● Your assignment
Please give back only the lines below from the one containing "capture : List" to the one containing "((∀ u, s.mgmt.unlock", each repeated word for word, both ends included.

....................

/-- The fields of a lot that no report changes, with whether it is CLOSING and whether it is PLANNED. -/
structure LotAccount where
  number : Nat
  cls : Nat
  declared : Option Nat
  tolerance : Nat
  closing : Bool
  planned : Bool
  closeKind : Option CloseKind
  bins : List Delivery
  certified : Nat
  uncertified : Nat
  overrunReported : Bool
deriving DecidableEq, Repr

/-- A lot's account. -/
def Lot.account (l : Lot) : LotAccount :=
  ⟨l.number, l.cls, l.declared, l.tolerance, decide (l.state = .closing), decide (l.state = .planned), l.closeKind,
    l.bins, l.certified, l.uncertified, l.overrunReported⟩

/-- The fields of a segment that no report changes. -/
structure SegmentAccount where
  config : Option SegConfig
  reported : Option Nat
deriving DecidableEq, Repr

/-- A segment's account. -/
def Segment.account (x : Segment) : SegmentAccount := ⟨x.config, x.reported⟩

/-- The fields of a bin that no report changes. -/
structure BinAccount where
  config : Option BinConfig
  fill : Nat
  gaugeLevel : Option Nat
  gaugeState : GaugeState
  misses : Nat
  inletGate : Option SegIdx
deriving DecidableEq, Repr

/-- A bin's account. -/
def Bin.account (x : Bin) : BinAccount :=
  ⟨x.config, x.fill, x.gaugeLevel, x.gaugeState, x.misses, x.inletGate⟩

/-- A lot table entry that held `old` and now holds `new`, with the out-turn list as it now is: the same account, or a
CLOSING lot that has completed into the list. -/
def lotKept (outturn : List Outturn) : Option Lot → Option Lot → Prop
  | none, new => new = none
  | some l, some l' => l'.account = l.account
  | some l, none => l.state = .closing ∧ ∃ r ∈ outturn, r.number = l.number ∧ r.certified = l.certified ∧
      r.uncertified = l.uncertified ∧ r.deliveries = l.bins

/-- `t` differs from `s` by no more than the taking of reports and evaluation passes can change. -/
structure KeptByReports (s t : State) : Prop where
  pending : t.pending = s.pending
  charTime : t.charTime = s.charTime
  address : t.loop.address = s.loop.address
  crc : t.loop.crc = s.loop.crc
  fwdDrop : t.loop.fwdDrop = s.loop.fwdDrop
  mgmtDrop : t.loop.mgmtDrop = s.loop.mgmtDrop
  streams : ∀ i, (t.stream i).account = (s.stream i).account
  tallies : ∀ i, (t.tallyOf i).account = (s.tallyOf i).account
  holdMap : t.lot.holdMap = s.lot.holdMap
  outturn : s.lot.outturn <+: t.lot.outturn
  lots : ∀ k, lotKept t.lot.outturn (s.lotAt k) (t.lotAt k)
  segs : ∀ g, (t.seg g).account = (s.seg g).account
  routes : t.alloc.routes = s.alloc.routes
  bins : ∀ b, (t.bin b).account = (s.bin b).account
  input : t.mgmt.input = s.mgmt.input
  inHand : t.mgmt.inHand = s.mgmt.inHand
  lastSource : t.mgmt.lastSource = s.mgmt.lastSource
  restartLeft : t.mgmt.restartLeft = s.mgmt.restartLeft
  calen : t.mgmt.calen = s.mgmt.calen
  unlock : t.mgmt.unlock = s.mgmt.unlock ∨ t.mgmt.unlock = none
  masks : ∀ k, (t.ind.events.get k).mask = (s.ind.events.get k).mask
  modes : ∀ n, (t.ind.lamps.get n).mode = (s.ind.lamps.get n).mode
  assigned : ∀ n, (t.ind.lamps.get n).assigned = (s.ind.lamps.get n).assigned
  forceOff : t.ind.forceOff = s.ind.forceOff
  forceOn : t.ind.forceOn = s.ind.forceOn

/-! ## Requests, as the statements name them -/

/-- The outcome of request `c` of `q` answered DONE, its effect having made `u`: the reports of `u` are taken, the REPLY
is placed, and the Management unit is free (log 7). -/
abbrev answeredDone (c : Instr) (q : Requester) (u : State) : Host.Outcome State Fault Refusal :=
  .next (replied c q .done (settled u))

/-- The outcome of request `c` of `q` refused with `o`: the REPLY is placed, and nothing else is done (R163). -/
abbrev answeredWith (c : Instr) (q : Requester) (o : ReplyCode) (s : State) : Host.Outcome State Fault Refusal :=
  .next (replied c q o s)

/-- The outcome of a command that is no request, its effect having made `u`: the reports of `u` are taken. -/
abbrev happens (u : State) : Host.Outcome State Fault Refusal := .next (settled u)
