/-! ## Requests (09) -/

/-- The READs, outside the restart interval: BAD-INDEX for a start outside the table, BAD-RECORD for a count outside
1..8, FULL when the own-frame queue has room for fewer parts than the reply needs; else the entries from the start on,
wrapping, as they stand, then the owners' read effects, and the REPLY with table code, start, count and entries
(R163 to R165; R47 and R175 for the effects). A refused READ has no read effect. And the bytes of an entry of each of the
thirteen tables, field by field: a presence byte, an absent record being that byte alone, then the fields in the order of
the owning rule, numbers most significant byte first, an optional field behind a presence byte of its own, a list behind a
count byte, named values by their place in the list that names them, sets as their bits (R1, R4, R8, R22, R25, R26, R45,
R47, R70, R77, R82, R84, R105, R106, R108, R129, R145, R158, R164, R175). The order of the fields and their presence bytes
are the model's reading (log 13), and where the encodings name no form, its choice (log 40); that the parts a reply needs
are its length over 44, rounded up, is log 44's. -/
def Obligations.ReadsAnswered : Prop :=
  (∀ (c : Instr) (q : Requester) (a : ReadArgs) (code size : Nat) (s : State),
    readRow? c = some (q, a, code, size) → s.mgmt.restartLeft = none →
    let data := readReply code size a s
    let room := 24 - s.loop.own.length
    (size ≤ a.start → exec c s = answeredWith c q .badIndex s) ∧
    (a.start < size → a.count = 0 ∨ 8 < a.count → exec c s = answeredWith c q .badRecord s) ∧
    (a.start < size → 1 ≤ a.count → a.count ≤ 8 → room < (data.length + 43) / 44 →
      exec c s = answeredWith c q .full s) ∧
    (a.start < size → 1 ≤ a.count → a.count ≤ 8 → (data.length + 43) / 44 ≤ room →
      exec c s = .next (finishRequest c
        (((List.range a.count).foldl (fun u k => readEffect code ((a.start + k) % size) u) s).placeReply q .done data)))) ∧
  ((∀ k n : Nat, (bytesOf k n).length = k ∧ natOfBytes (bytesOf k n) = n % 256 ^ k) ∧
    (∀ n : Nat, bytesOf 1 n = [BitVec.ofNat 8 n] ∧ bytesOf 2 n = [BitVec.ofNat 8 (n / 256), BitVec.ofNat 8 n]) ∧
    (∀ (α : Type) (enc : α → List Byte) (x : α) (l : List α),
      optBytes enc none = [0] ∧ optBytes enc (some x) = 1 :: enc x ∧
      listBytes enc l = BitVec.ofNat 8 l.length :: (l.map enc).flatten) ∧
    (∀ t : Int, trimBytes t = bytesOf 2 (t % 65536).toNat) ∧
    (∀ S : IdxSet 8, ∃ b, streamSetByte S = [b] ∧ ∀ i : Fin 8, b.getLsbD i.val = S.has i) ∧
    (∀ S : IdxSet 64, (segSetBytes S).length = 8 ∧ ∀ (j i : Fin 8) (g : Fin 64), g.val = 8 * j.val + i.val →
      ∃ b, (segSetBytes S)[j.val]? = some b ∧ b.getLsbD i.val = S.has g) ∧
    (∀ h : HoldSet, ∃ b, holdSetByte h = [b] ∧ b.toNat < 32 ∧ b.getLsbD 0 = h.operator ∧ b.getLsbD 1 = h.silent ∧
      b.getLsbD 2 = h.meter ∧ b.getLsbD 3 = h.noBin ∧ b.getLsbD 4 = h.segment)) ∧
  (∀ s : State,
    let flag (b : Bool) : List Byte := [if b = true then 1 else 0]
    let number (k : Nat) (o : Option Nat) := optBytes (bytesOf k) o
    let deliveries (l : List Delivery) := listBytes (fun d => bytesOf 1 d.bin.val ++ bytesOf 8 d.grams) l
    (∀ i : StreamIdx,
      let c := (s.stream i).config
      tableEntry 0 s i.val = [1] ++ number 1 c.meter ++ number 1 c.unloader ++ number 1 (c.intake.map (·.val)) ++
        bytesOf 2 c.gapLimit ++ bytesOf 2 c.silenceTime ++ bytesOf 2 c.unrouted) ∧
    (∀ i : StreamIdx,
      let t := s.tallyOf i
      let record (k : Calibration) := bytesOf 4 k.span ++ bytesOf 2 k.zero ++ trimBytes k.trim ++ bytesOf 4 k.ceiling ++
        bytesOf 4 k.jump
      let causes : List AbortCause := [.meterRestart, .demand, .meterFault, .gap, .gross, .leftIdle, .unlockExpired,
        .unlockReplaced, .enableLow, .restart]
      let report (r : CaptureReport) : List Byte :=
        (match r.outcome with | .done _ => [0, 0] | .aborted c => [1, 1] ++ bytesOf 1 (causes.idxOf c)) ++
        bytesOf 4 r.window ++ bytesOf 8 r.counts ++ bytesOf 4 r.time ++
        (match r.outcome with | .done z => [1] ++ bytesOf 2 z | .aborted _ => [0]) ++ bytesOf 2 r.serial
      ∀ unlock capture : List Byte,
        (∀ u, s.mgmt.unlock = some u → u.stream = i → unlock = [1] ++ bytesOf 4 u.left ++ flag u.held) →
        ((∀ u, s.mgmt.unlock = some u → u.stream ≠ i) → unlock = [0]) →
        (∀ z, s.tally.capture = some z → z.stream = i →
          capture = [1] ++ bytesOf 4 z.window ++ bytesOf 8 z.counts ++ bytesOf 4 z.time) →
        ((∀ z, s.tally.capture = some z → z.stream ≠ i) → capture = [0]) →
        tableEntry 1 s i.val = [1] ++ optBytes record t.cal ++ bytesOf 2 t.serial ++ bytesOf 8 t.residue ++
          flag s.mgmt.calen ++ unlock ++ capture ++ optBytes report t.report) ∧
    (∀ i : StreamIdx,
      let x := s.stream i
      let states : List StreamState := [.idle, .waiting, .feeding, .draining, .held]
      let last (l : LastSample) := bytesOf 1 l.seq ++ bytesOf 2 l.time ++ bytesOf 4 l.count ++ bytesOf 8 l.rate
      let lookup (k : Lookup) : List Byte := match k with | .noLot => [0] | .lot n => [1] ++ bytesOf 2 n
      let suspect (r : Suspect) := bytesOf 8 r.counts ++ bytesOf 1 r.firstSeq ++ bytesOf 1 r.lastSeq ++
        bytesOf 8 r.time ++ number 2 r.lot ++ number 1 (r.bin.map (·.val))
      ∀ active : List Byte,
        (∀ r y, x.activeRoute = some r → s.routeAt r = some y → active = [1] ++ bytesOf 1 r.val ++ bytesOf 1 y.bin.val) →
        ((∀ r, x.activeRoute = some r → s.routeAt r = none) → active = [0]) →
        tableEntry 2 s i.val = [1] ++ bytesOf 1 (states.idxOf x.state) ++ holdSetByte x.reasons ++ number 2 x.noBinLot ++
          segSetBytes x.faulted ++ number 2 x.currentLot ++ active ++ optBytes last x.last ++ flag x.fedAtLast ++
          optBytes lookup x.lastLookup ++ flag x.demand ++ flag x.silence.isSome ++ bytesOf 8 x.unassigned ++
          bytesOf 8 x.sinceRead ++ flag x.certifiedSinceRead ++ optBytes suspect x.suspect) ∧
    (∀ k : HoldIdx, tableEntry 3 s k.val = optBytes (fun e : HoldEntry =>
      bytesOf 1 e.hold ++ bytesOf 1 e.layer ++ bytesOf 2 e.lot) (s.lot.holdMap.get k)) ∧
    (∀ k : LotIdx,
      let states : List LotState := [.planned, .opened, .discharging, .closing]
      let closes : List CloseKind := [.requested, .plannedClose]
      (s.lotAt k = none → tableEntry 4 s k.val = [0]) ∧
      (∀ (l : Lot) (current : List Byte), s.lotAt k = some l →
        (∀ p d, l.current = some p → l.bins[p]? = some d → current = [1] ++ bytesOf 1 p ++ bytesOf 1 d.bin.val) →
        ((∀ p, l.current = some p → l.bins[p]? = none) → current = [0]) →
        tableEntry 4 s k.val = [1] ++ bytesOf 2 l.number ++ bytesOf 1 l.cls ++ number 4 l.declared ++
          bytesOf 1 l.tolerance ++ bytesOf 1 (states.idxOf l.state) ++ number 1 (l.closeKind.map closes.idxOf) ++
          deliveries l.bins ++ current ++ bytesOf 8 l.certified ++ bytesOf 8 l.uncertified ++
          streamSetByte l.attached ++ streamSetByte l.used ++ flag l.overrunReported ++ flag l.outturnFullReported)) ∧
    (∀ k : Fin 16,
      let closes : List CloseKind := [.requested, .plannedClose]
      tableEntry 5 s k.val = optBytes (fun r : Outturn => bytesOf 2 r.number ++ bytesOf 1 r.cls ++ number 4 r.declared ++
        bytesOf 8 r.certified ++ bytesOf 8 r.uncertified ++ streamSetByte r.used ++ deliveries r.deliveries ++
        bytesOf 1 (closes.idxOf r.closeKind)) s.lot.outturn[k.val]?) ∧
    (∀ k : RouteIdx,
      (s.routeAt k = none → tableEntry 6 s k.val = [0]) ∧
      (∀ (r : Route) (request active staging : List Byte), s.routeAt k = some r →
        (∀ before q after, s.alloc.queue = before ++ q :: after → q.route = some k → (∀ y ∈ before, y.route ≠ some k) →
          request = [1] ++ bytesOf 1 q.stream.val ++ flag q.granted) →
        ((∀ q ∈ s.alloc.queue, q.route ≠ some k) → request = [0]) →
        (∀ i, (s.stream i).activeRoute = some k → (∀ j < i, (s.stream j).activeRoute ≠ some k) →
          active = [1] ++ bytesOf 1 i.val) →
        ((∀ i, (s.stream i).activeRoute ≠ some k) → active = [0]) →
        (∀ i x, s.stagingOf i = some x → x.route = some k → (∀ j < i, ∀ y, s.stagingOf j = some y → y.route ≠ some k) →
          staging = [1] ++ bytesOf 1 i.val) →
        ((∀ i x, s.stagingOf i = some x → x.route ≠ some k) → staging = [0]) →
        tableEntry 6 s k.val = [1] ++ bytesOf 1 r.stream.val ++ bytesOf 1 r.bin.val ++
          listBytes (fun st : Step => bytesOf 1 st.segment.val ++ number 1 st.position) r.steps ++
          request ++ active ++ staging)) ∧
    (∀ g : SegIdx, tableEntry 7 s g.val = optBytes (fun c : SegConfig =>
      (match c.kind with
        | .conveyor => [0, 0, 0]
        | .diverter a _ => [1, 1] ++ bytesOf 1 a ++ [0]
        | .gate a b => [2, 1] ++ bytesOf 1 a ++ [1] ++ bytesOf 1 b.val) ++
      bytesOf 2 c.flushTime ++ bytesOf 1 c.travelLimit ++ bytesOf 1 c.shareLimit ++
      flag (match c.kind with | .diverter _ f => f | _ => false)) (s.seg g).config) ∧
    (∀ g : SegIdx,
      let x := s.seg g
      let states : List SegState := [.free, .setting, .ready, .carrying, .flushing, .closing, .fault]
      let kinds : List ResKind := [.active, .staged]
      tableEntry 8 s g.val = [1] ++ bytesOf 1 (states.idxOf x.state) ++ flag x.underFlow ++ number 2 x.owner ++
        number 1 (x.kind.map kinds.idxOf) ++ streamSetByte x.holders ++ streamSetByte x.feeders ++
        bytesOf 1 x.feeders.card ++ number 1 x.commanded ++ number 1 x.reported ++ flag x.unflushed ++
        number 4 x.flush ++ number 2 x.travel) ∧
    (∀ b : BinIdx, tableEntry 9 s b.val = optBytes (fun c : BinConfig =>
      bytesOf 4 c.capacity ++ number 1 c.gauge ++ bytesOf 2 c.high ++ bytesOf 2 c.preStage ++ bytesOf 2 c.resume ++
      bytesOf 2 c.empty) (s.bin b).config) ∧
    (∀ b : BinIdx,
      let x := s.bin b
      let states : List BinState := [.outOfService, .available, .filling, .full]
      let gauges : List GaugeState := [.ok, .lost]
      tableEntry 10 s b.val = [1] ++ bytesOf 1 (states.idxOf x.state) ++ number 1 x.cls ++ bytesOf 8 x.fill ++
        number 2 x.estimate ++ number 2 x.gaugeLevel ++ number 2 x.judged ++ bytesOf 1 (gauges.idxOf x.gaugeState) ++
        bytesOf 1 x.misses ++ flag x.pollOutstanding ++ number 2 x.pollTimer ++ flag x.nearFull ++
        number 1 (x.inletGate.map (·.val)) ++ flag x.gateCarrying ++ flag x.gateReserved) ∧
    (∀ k : Fin 18,
      let r := s.ind.events.get k
      tableEntry 11 s k.val = [1] ++ flag r.flag ++ bytesOf 1 r.count ++ bytesOf 1 r.source ++ flag r.mask) ∧
    (∀ i : StreamIdx, tableEntry 12 s i.val = [1] ++ bytesOf 1 (s.stream i).missed ++ bytesOf 1 (s.stream i).discarded ++
      bytesOf 1 (s.tallyOf i).overCount ++ bytesOf 1 (s.tallyOf i).jumpCount) ∧
    tableEntry 12 s 8 = [1] ++ bytesOf 1 s.loop.crc ++ bytesOf 1 s.loop.fwdDrop ++ bytesOf 1 s.loop.ownDrop ++
      bytesOf 1 s.loop.mgmtDrop)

....................

● Response
      ∀ unlock capture : List Byte,
        (∀ u, s.mgmt.unlock = some u → u.stream = i → unlock = [1] ++ bytesOf 4 u.left ++ flag u.held) →
        ((∀ u, s.mgmt.unlock = some u → u.stream ≠ i) → unlock = [0]) →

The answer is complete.